Replication Slots Blocking VACUUM

Created at: 2025-01-14

What Are Replication Slots

Replication slots provide an automated way to ensure that the master does not remove WAL segments until they have been received by all standbys, and that the master does not remove rows which could cause a recovery conflict even when the standby is disconnected. source

In other words, replication slots keep WAL logs even when replicas (standbys) get disconnected from master. This implies the master knows when replicas go offline and holds onto the necessary WAL logs.

Once the replicas come back online, the WAL files are decoded and sent to the replicas.

This feature was introduced in Postgres v9.4 to better enhance replication.

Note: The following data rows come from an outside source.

-- ==== Sys2Proof/Machine/Memory.lean ====
section
/-! DEFINITION. Bytes, full/empty bits and poison marks of one span of memory, kept in one canonical form (R10, R39, R393, R413). -/

namespace Sys2Proof.Machine

/-- The byte listed for an address, 0 when none is. -/
def cellGet (l : List Host.Cell) (a : Nat) : Byte :=
  match l.find? (fun c => c.1 == a) with
  | some c => c.2
  | none => 0

/-- A byte put before the first listed byte of a higher address. -/
def cellInsert : List Host.Cell → Nat → Byte → List Host.Cell
  | [], a, x => [(a, x)]
  | c :: rest, a, x => if a < c.1 then (a, x) :: c :: rest else c :: cellInsert rest a x

/-- The list with the byte at `a` replaced; a zero byte is not listed. -/
def cellSet (l : List Host.Cell) (a : Nat) (x : Byte) : List Host.Cell :=
  if x = 0 then l.filter (fun c => c.1 != a) else cellInsert (l.filter (fun c => c.1 != a)) a x

/-- Whether a rising list holds `a`. -/
def risingMem (l : List Nat) (a : Nat) : Bool := l.any (fun b => b == a)

/-- A number put before the first higher one. -/
def risingInsert : List Nat → Nat → List Nat
  | [], a => [a]
  | b :: rest, a => if a < b then a :: b :: rest else b :: risingInsert rest a

/-- The rising list with `a` put in. -/
def risingAdd (l : List Nat) (a : Nat) : List Nat := if risingMem l a then l else risingInsert l a

/-- The rising list with `a` taken out. -/
def risingDel (l : List Nat) (a : Nat) : List Nat := l.filter (fun b => b != a)

/-- Addresses strictly rise and no listed byte is zero. -/
def cellsWf (l : List Host.Cell) : Bool := decide (l.Pairwise (fun a b => a.1 < b.1)) && l.all (fun c => c.2 != 0)

/-- The numbers strictly rise. -/
def risingWf (l : List Nat) : Bool := decide (l.Pairwise (· < ·))

/-- The canonical form: equal memories are equal data. -/
def Memory.wf (m : Memory) : Bool := cellsWf m.bytes && risingWf m.empties && risingWf m.poison

/-- The byte at an address. -/
def Memory.byte (m : Memory) (a : Nat) : Byte := cellGet m.bytes a

/-- The memory with one byte written. -/
def Memory.setByte (m : Memory) (a : Nat) (x : Byte) : Memory := { m with bytes := cellSet m.bytes a x }

/-- `n` bytes from an address, lowest first. -/
def Memory.bytesAt (m : Memory) (a : Nat) : Nat → List Byte
  | 0 => []
  | n + 1 => m.byte a :: m.bytesAt (a + 1) n

/-- Bytes written from an address, lowest first. -/
def Memory.setBytes (m : Memory) (a : Nat) : List Byte → Memory
  | [] => m
  | x :: rest => (m.setByte a x).setBytes (a + 1) rest

/-- A little-endian number (R10). -/
def fromBytes : List Byte → Nat
  | [] => 0
  | x :: rest => x.toNat + 256 * fromBytes rest

/-- The `n` little-endian bytes of a number (R10). -/
def toBytes : Nat → Nat → List Byte
  | 0, _ => []
  | n + 1, x => BitVec.ofNat 8 x :: toBytes n (x / 256)

/-- The little-endian number in `n` bytes at an address. -/
def Memory.num (m : Memory) (a n : Nat) : Nat := fromBytes (m.bytesAt a n)

/-- The memory with `n` bytes of a number written at an address. -/
def Memory.setNum (m : Memory) (a n x : Nat) : Memory := m.setBytes a (toBytes n x)

/-- The full/empty bit of the aligned word holding an address: true is full. -/
def Memory.full (m : Memory) (a : Nat) : Bool := !risingMem m.empties (a / 8)

/-- The memory with the bit of the word holding an address set. -/
def Memory.setFull (m : Memory) (a : Nat) (f : Bool) : Memory :=
  { m with empties := if f then risingDel m.empties (a / 8) else risingAdd m.empties (a / 8) }

/-- The bytes of a unit of poison: a line of `glb`, a word of any other space (R412). -/
def poisonUnit : Space → Nat
  | .glb => 128
  | _ => 8

/-- The address of the first poisoned unit among those that `n` bytes at `a` touch. -/
def Memory.poisonAt (m : Memory) (unit a n : Nat) : Option Nat :=
  if n = 0 then none
  else (((List.range ((a + n - 1) / unit + 1 - a / unit)).map (· + a / unit)).find? (risingMem m.poison)).map (· * unit)

/-- Poison marks on every unit that `n` bytes at `a` touch. -/
def Memory.addPoison (m : Memory) (unit a n : Nat) : Memory :=
  if n = 0 then m
  else { m with poison := ((List.range ((a + n - 1) / unit + 1 - a / unit)).map (· + a / unit)).foldl risingAdd m.poison }

/-- A write of `n` bytes at `a` clears the marks of the units it covers whole (R413). -/
def Memory.clearPoison (m : Memory) (unit a n : Nat) : Memory :=
  { m with poison := ((List.range ((a + n) / unit - (a + unit - 1) / unit)).map (· + (a + unit - 1) / unit)).foldl risingDel m.poison }

/-- A write of `n` bytes of data: bytes, and the poison they bring or clear (R413, R414). -/
def Memory.store (m : Memory) (unit a : Nat) (data : List Byte) (poisoned : Bool) : Memory :=
  let m := m.setBytes a data
  if poisoned then m.addPoison unit a data.length else m.clearPoison unit a data.length

/-- The cells of a span `[a, a + n)` removed, its words full and unpoisoned: zero bytes. -/
def Memory.eraseSpan (m : Memory) (unit a n : Nat) : Memory :=
  { bytes := m.bytes.filter (fun c => !(decide (a ≤ c.1) && decide (c.1 < a + n)))
    empties := m.empties.filter (fun w => !(decide (a ≤ 8 * w) && decide (8 * w < a + n)))
    poison := m.poison.filter (fun u => !(decide (a ≤ unit * u) && decide (unit * u < a + n))) }

/-- Zero bytes written over a span `[a, a + n)`; the full/empty bits of its words stay (R168, R413). -/
def Memory.zeroSpan (m : Memory) (unit a n : Nat) : Memory :=
  { m with
    bytes := m.bytes.filter (fun c => !(decide (a ≤ c.1) && decide (c.1 < a + n)))
    poison := m.poison.filter (fun u => !(decide (a ≤ unit * u) && decide (unit * u < a + n))) }

/-- The span `[a, a + n)` of `m` moved to start at `b`, of poison units `u` and `v`. -/
def Memory.copySpan (dst m : Memory) (a n b v : Nat) : Memory :=
  let d := dst.eraseSpan v b n
  let d := (m.bytes.filter (fun c => decide (a ≤ c.1) && decide (c.1 < a + n))).foldr (fun c d => d.setByte (c.1 - a + b) c.2) d
  (m.empties.filter (fun w => decide (a ≤ 8 * w) && decide (8 * w < a + n))).foldl (fun d w => d.setFull (8 * w - a + b) false) d

end Sys2Proof.Machine
end

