-- ==== Sys2Proof/Machine/Forms.lean ====
section
/-! DEFINITION. The shape of every opcode: which prefixes it accepts, which bits and codes of its words are reserved, what its operand fields name, and how it meets regions, cancels, transactions and engine queues (R46 to R51, R92, R93, R124, R149, R151, R203, R222, R236, R264, R313, R324, R371, R453). -/

namespace Sys2Proof.Machine

/-- The prefixes of a group, the first of each kind: the value field [31:5] of each (R50). -/
structure Prefixes where
  rnd : Option Nat
  ovf : Option Nat
  xi : Option Nat
  scp : Option Nat
  spc : Option Nat
  deriving DecidableEq, Repr

/-- The value of the first prefix of a kind. -/
def firstPrefix (p : List Prefix) (k : PrefixKind) : Option Nat := (p.find? (fun x => decide (x.kind = k))).map (fun x => x.val.toNat)

/-- The prefixes of a group by kind. -/
def Prefixes.of (p : List Prefix) : Prefixes :=
  ⟨firstPrefix p .rnd, firstPrefix p .ovf, firstPrefix p .xi, firstPrefix p .scp, firstPrefix p .spc⟩

/-- The space code an SPC prefix names, `glb` without one (R51, R151). -/
def Prefixes.space (p : Prefixes) : Nat := match p.spc with | some v => v % 8 | none => 0

/-- The order code of an SCP prefix, or a default (R50). -/
def Prefixes.order (p : Prefixes) (dflt : Nat) : Nat := match p.scp with | some v => v / 8 % 4 | none => dflt

/-- The scope code of an SCP prefix, or a default (R50). -/
def Prefixes.scope (p : Prefixes) (dflt : Nat) : Nat := match p.scp with | some v => v % 8 | none => dflt

/-- What an operand field names (R47, R48, and the tables of each chapter). -/
inductive Role where
  /-- unused: must be 0x00 -/
  | none
  /-- not a specifier -/
  | raw
  /-- a source of one or two words -/
  | src (n : Nat)
  /-- a `v` or `s` destination of one or two words -/
  | dst (n : Nat)
  /-- four source registers from a multiple of four -/
  | quad
  /-- four destination registers from a multiple of four -/
  | dquad
  /-- `n` consecutive source `v` registers -/
  | vrange (n : Nat)
  /-- `n` consecutive destination `v` registers -/
  | dvrange (n : Nat)
  /-- a uniform 32-bit source: an `s` register, a constant or an immediate -/
  | uni
  /-- an even `s` register, its pair read -/
  | spair
  /-- an even `s` register read as a pair, or the constant zero -/
  | spairOrZero
  /-- an `s` register, read and written -/
  | sregRW
  /-- an `s` register or pair, written -/
  | sreg (n : Nat)
  /-- an `s` register or pair, written, or 0x00 for none -/
  | sregOrNone (n : Nat)
  /-- an even `v` or `s` pair holding an address -/
  | addr
  /-- a home-die hint -/
  | hint
  /-- a window base -/
  | window
  /-- the operand of `LEASE`: an `s` register or a constant 0xC0 to 0xC4 -/
  | lease
  deriving DecidableEq, Repr

/-- Whether a specifier is a legal source constant or immediate of `n` words (R47). -/
def constOk (n x : Nat) : Bool :=
  decide (0xC0 ≤ x) && (decide (x ≤ 0xC4) || (n == 1 && (x == 0xC5 || x == 0xC6)) || (n == 2 && x == 0xC7) || decide (0xE0 ≤ x))

/-- Whether a specifier is a legal register of `n` words: pairs are even (R19). -/
def regOk (n x : Nat) : Bool := decide (x < 192) && (n != 2 || x % 2 == 0)

/-- Whether a field holds a value its role does not allow, other than nonzero bits of an unused field. -/
def Role.codeBad (r : Role) (x : Nat) : Bool :=
  match r with
  | .none | .raw | .window => false
  | .src n => !(regOk n x || constOk n x)
  | .dst n => !regOk n x
  | .quad | .dquad => !(decide (x < 192) && x % 4 == 0)
  | .vrange n | .dvrange n => !decide (x + n ≤ 128)
  | .uni => !(specIsS x || constOk 1 x)
  | .spair => !(specIsS x && x % 2 == 0)
  | .spairOrZero => !((specIsS x && x % 2 == 0) || x == 0xC0)
  | .sregRW => !specIsS x
  | .sreg n => !(specIsS x && regOk n x)
  | .sregOrNone n => !(x == 0 || (specIsS x && regOk n x))
  | .addr => !(decide (x < 192) && x % 2 == 0)
  | .hint => !(x == 0 || (decide (0xE0 ≤ x) && decide (x ≤ 0xE7)))
  | .lease => !(specIsS x || (decide (0xC0 ≤ x) && decide (x ≤ 0xC4)))

/-- The nonzero bits of a field that must be zero under its role. -/
def Role.zeroBits (r : Role) (x : Nat) : List Nat :=
  match r with
  | .none => (List.range 8).filter (bit x)
  | .window => ((List.range 8).filter (bit x)).filter (fun i => decide (3 ≤ i))
  | _ => []

/-- The registers a field reads. -/
def Role.reads (r : Role) (x : Nat) : List Nat :=
  let take (n : Nat) : List Nat := if x < 192 then (List.range n).map (· + x) else []
  match r with
  | .src n => take n
  | .quad => take 4
  | .vrange n => take n
  | .uni | .sregRW | .lease => take 1
  | .spair | .spairOrZero | .addr => take 2
  | _ => []

/-- The registers a field writes. -/
def Role.writes (r : Role) (x : Nat) : List Nat :=
  let take (n : Nat) : List Nat := if x < 192 then (List.range n).map (· + x) else []
  match r with
  | .dst n | .dvrange n | .sreg n => take n
  | .dquad => take 4
  | .sregRW => take 1
  | .sregOrNone n => if x = 0 then [] else take n
  | _ => []

/-- The engine queue an instruction posts to (R194, R222, R238, R265). -/
inductive Fifo where
  | none | copies | matrix | mint
  deriving DecidableEq, Repr

/-- The shape of an instruction's words. -/
structure Shape where
  rnd : Bool := false
  ovf : Bool := false
  xi : Bool := false
  scp : Bool := false
  spc : Bool := false
  /-- orders an SCP prefix may name -/
  orders : List Nat := [0, 1, 2, 3]
  /-- instruction bits of [63:50] that must be zero -/
  zero : List Nat := []
  /-- lowest bits of fields of [63:50] that hold a value not allowed -/
  bad : List Nat := []
  /-- bits of the XI prefix that must be zero -/
  xiZero : List Nat := []
  /-- lowest bits of fields of the XI prefix that hold a value not allowed -/
  xiBad : List Nat := []
  /-- the OVF prefix is not allowed with this destination format -/
  ovfBad : Bool := false
  /-- an SPC prefix may name `glb` alone -/
  spcGlb : Bool := false
  d : Role := .none
  a : Role := .none
  b : Role := .none
  c : Role := .none
  /-- pred and neg must be zero -/
  p0 : Bool := false
  /-- operands whose poison is passed on rather than consumed (R414) -/
  carryA : Bool := false
  carryB : Bool := false
  carryC : Bool := false
  /-- a gang operation (R109) -/
  gang : Bool := false
  /-- closes an open region (R149) -/
  closes : Bool := false
  /-- an acquire, at its completion (R332, R340) -/
  acquires : Bool := false
  /-- a cancel point before it acts (R146) -/
  cancelPoint : Bool := false
  /-- misuse inside a transaction (R324) -/
  txBad : Bool := false
  /-- compared under shadow execution (R199) -/
  compared : Bool := false
  fifo : Fifo := .none
  deriving DecidableEq, Repr

/-- The instruction bits hi down to lo. -/
def span (hi lo : Nat) : List Nat := (List.range (hi + 1 - lo)).map (· + lo)

/-- `[x]` when a condition holds. -/
def when_ (c : Bool) (x : Nat) : List Nat := if c then [x] else []

/-- Modifier field [hi:lo] of an instruction, by instruction bits (R45). -/
def WForm.field (w : WForm) (hi lo : Nat) : Nat := bits w.mod.toNat (hi - 50) (lo - 50)

/-- Words of an ITY-typed operand (R94). -/
def ityWords (ty : Nat) : Nat := if 2 ≤ ty then 2 else 1
/-- Words of an FTY-typed operand (R94). -/
def ftyWords (ty : Nat) : Nat := if ty = 1 then 2 else 1
/-- Words of a format of R67. -/
def codeWords (c : Nat) : Nat := if codeWidth' c = 64 then 2 else 1
where
  codeWidth' : Nat → Nat
    | 3 | 7 | 11 => 64
    | _ => 32
/-- Registers of the register form of a BX block (R119), by the BX code of PACKBX. -/
def bxRegs (x : Nat) : Nat := match x with | 0 => 2 | 1 => 3 | _ => 5

/-- The XI prefix of lane arithmetic: accepted when b is an immediate (R51). -/
def laneXi (w : WForm) : Bool := decide (0xE0 ≤ w.b.toNat)

/-- Two-operand integer arithmetic with ITY. -/
def shapeInt (w : WForm) (xi : Bool) : Shape :=
  let n := ityWords (WForm.field w 51 50)
  { zero := span 63 52, xi := xi && laneXi w, d := .dst n, a := .src n, b := .src n }

/-- Two-operand floating arithmetic with FTY. -/
def shapeFloat (w : WForm) (xi rnd : Bool) : Shape :=
  let n := ftyWords (WForm.field w 51 50)
  { zero := span 63 52, xi := xi && laneXi w, rnd := rnd, d := .dst n, a := .src n, b := .src n }

/-- One-operand floating arithmetic with FTY. -/
def shapeFloat1 (w : WForm) (rnd : Bool) : Shape :=
  let n := ftyWords (WForm.field w 51 50)
  { zero := span 63 52, rnd := rnd, d := .dst n, a := .src n }

/-- The f32-only functions. -/
def shapeTrans (w : WForm) : Shape :=
  { zero := span 63 52, bad := when_ (WForm.field w 51 50 != 0) 50, d := .dst 1, a := .src 1 }

/-- Words of a W64 operand. -/
def w64 (w : WForm) : Nat := if WForm.field w 50 50 = 1 then 2 else 1

/-- Two-operand logic with W64. -/
def shapeLogic (w : WForm) : Shape :=
  let n := w64 w
  { zero := span 63 51, xi := laneXi w, d := .dst n, a := .src n, b := .src n }

/-- Shifts with W64: the amount is 32 bits. -/
def shapeShift (w : WForm) : Shape :=
  let n := w64 w
  { zero := span 63 51, d := .dst n, a := .src n, b := .src 1 }

/-- The memory operand of R152 and the size codes an instruction accepts (R153). -/
def shapeMem (w : WForm) (sizes : List Nat) : Shape :=
  let bw := WForm.field w 50 50 == 1
  { xi := true, spc := true, bad := when_ (!sizes.contains (WForm.field w 56 54)) 54, spcGlb := bw,
    a := if bw then .window else .spair, b := .src 1 }

/-- The register role of a size code as a destination (R153). -/
def szDst (sz : Nat) : Role := match sz with | 1 => .dst 2 | 2 => .dquad | _ => .dst 1
/-- The register role of a size code as a source. -/
def szSrc (sz : Nat) : Role := match sz with | 1 => .src 2 | 2 => .quad | _ => .src 1

/-- A matrix or Mint command. -/
def shapeEngine (f : Fifo) (zero bad : List Nat) : Shape := { zero := zero, bad := bad, txBad := true, compared := true, fifo := f }

/-- Whether a number is among the special registers of R37. -/
def srListed (i : Nat) : Bool :=
  decide (i ≤ 0x0B) || (decide (0x10 ≤ i) && decide (i ≤ 0x16)) || (decide (0x18 ≤ i) && decide (i ≤ 0x1B)) ||
    (decide (0x20 ≤ i) && decide (i ≤ 0x24)) || (decide (0x28 ≤ i) && decide (i ≤ 0x2C))

/-- Words of a special register (R37). -/
def srWords (i : Nat) : Nat := if [0x09, 0x0A, 0x0B, 0x18, 0x19, 0x1A, 0x1B, 0x20, 0x22, 0x2C].contains i then 2 else 1

/-- The shape of a copy's XI prefix without 2D: conversion formats and rounding (R223). -/
def cvtXiBad (v : Nat) : List Nat := when_ (decide (11 < bits v 3 0)) 5 ++ when_ (decide (11 < bits v 7 4)) 9 ++ when_ (decide (5 < bits v 10 8)) 13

In previous versions, the wal_keep_segment had to be set to a high enough value to keep the replica from lagging behind the master too much.

Setting this value to the correct number was tricky. Pick a value that is too high and you have storage space problems in the pg_wal directory, pick a low value and if insufficient you'd see an error like this instead:

ERROR: requested WAL segment 005004430000129A00020041 has already been removed

Why Can This Affect VACUUM

In another part of the documentation, this note is written:

Note: Replication slots persist across crashes and know nothing about the state of their consumer(s). They will prevent removal of required resources even when there is no connection using them. This consumes storage because neither required WAL nor required rows from the system catalogs can be removed by VACUUM as long as they are required by a replication slot. So if a slot is no longer required it should be dropped.

This means that a replication slot will block vacuums, potentially for a long time.

Finding Replication Slots

Query the pg_replication_slots table.

select * from pg_replication_slots ;
 slot_name |   plugin    | slot_type | datoid |database| temporary | active | active_pid | xmin | catalog_xmin | restart_lsn | confirmed_flush_lsn | wal_status | safe_wal_size | two_phase
1234123444 | db_decoding | logical   |  16403 | my_db  | f         | f      |            |      |   1058047009 | A4/105C418  | A4/1190DE8          | lost       |               | f
1235999999 | db_decoding | logical   |  16403 | my_db  | f         | f      |            |      |   1157663725 | B9/206BB508 | B9/2070B0F0         | lost       |               | f

Dropping Replication Slots

After dropping a replication slot, VACUUM should resume:

select pg_drop_replication_slot('ocean');

Creating Replication Slots

select pg_create_physical_replication_slot('ocean');

Outro

Useful links:

https://hevodata.com/learn/postgresql-replication-slots/

Sandbox (not workable yet...)

ALTER SYSTEM SET autovacuum = off;

-- Create replication slot
select pg_drop_replication_slot('foo');
select pg_create_physical_replication_slot('foo', true);

-- Check its status
SELECT * FROM pg_replication_slots;
-- slot_name           | foo
-- plugin              |
-- slot_type           | physical
-- datoid              |
-- database            |
-- temporary           | f
-- active              | f
-- active_pid          |
-- xmin                |
-- catalog_xmin        |
-- restart_lsn         |
-- confirmed_flush_lsn |
-- wal_status          |
-- safe_wal_size       |
-- two_phase           | f

DROP TABLE IF EXISTS public.foo CASCADE;
CREATE TABLE public.foo (id SERIAL PRIMARY KEY) WITH (autovacuum_enabled = false);

INSERT INTO public.foo SELECT generate_series(1, 1000000);
ANALYZE public.foo;

-- This will create dead rows.
DELETE FROM public.foo WHERE id % 2 = 0;
DELETE FROM public.foo WHERE id % 27 = 0;
ANALYZE public.foo;

-- Confirm by querying stats.
SELECT
  *,
  pg_size_pretty(pg_total_relation_size(relid)) AS table_size
FROM
  pg_stat_all_tables
WHERE
  relname = 'foo'
  AND schemaname = 'public';
-- Relevant rows:
-- n_live_tup          | 462962
-- n_dead_tup          | 518519

Now in another PSQL shell, try to vacuum the table

VACUUM public.foo;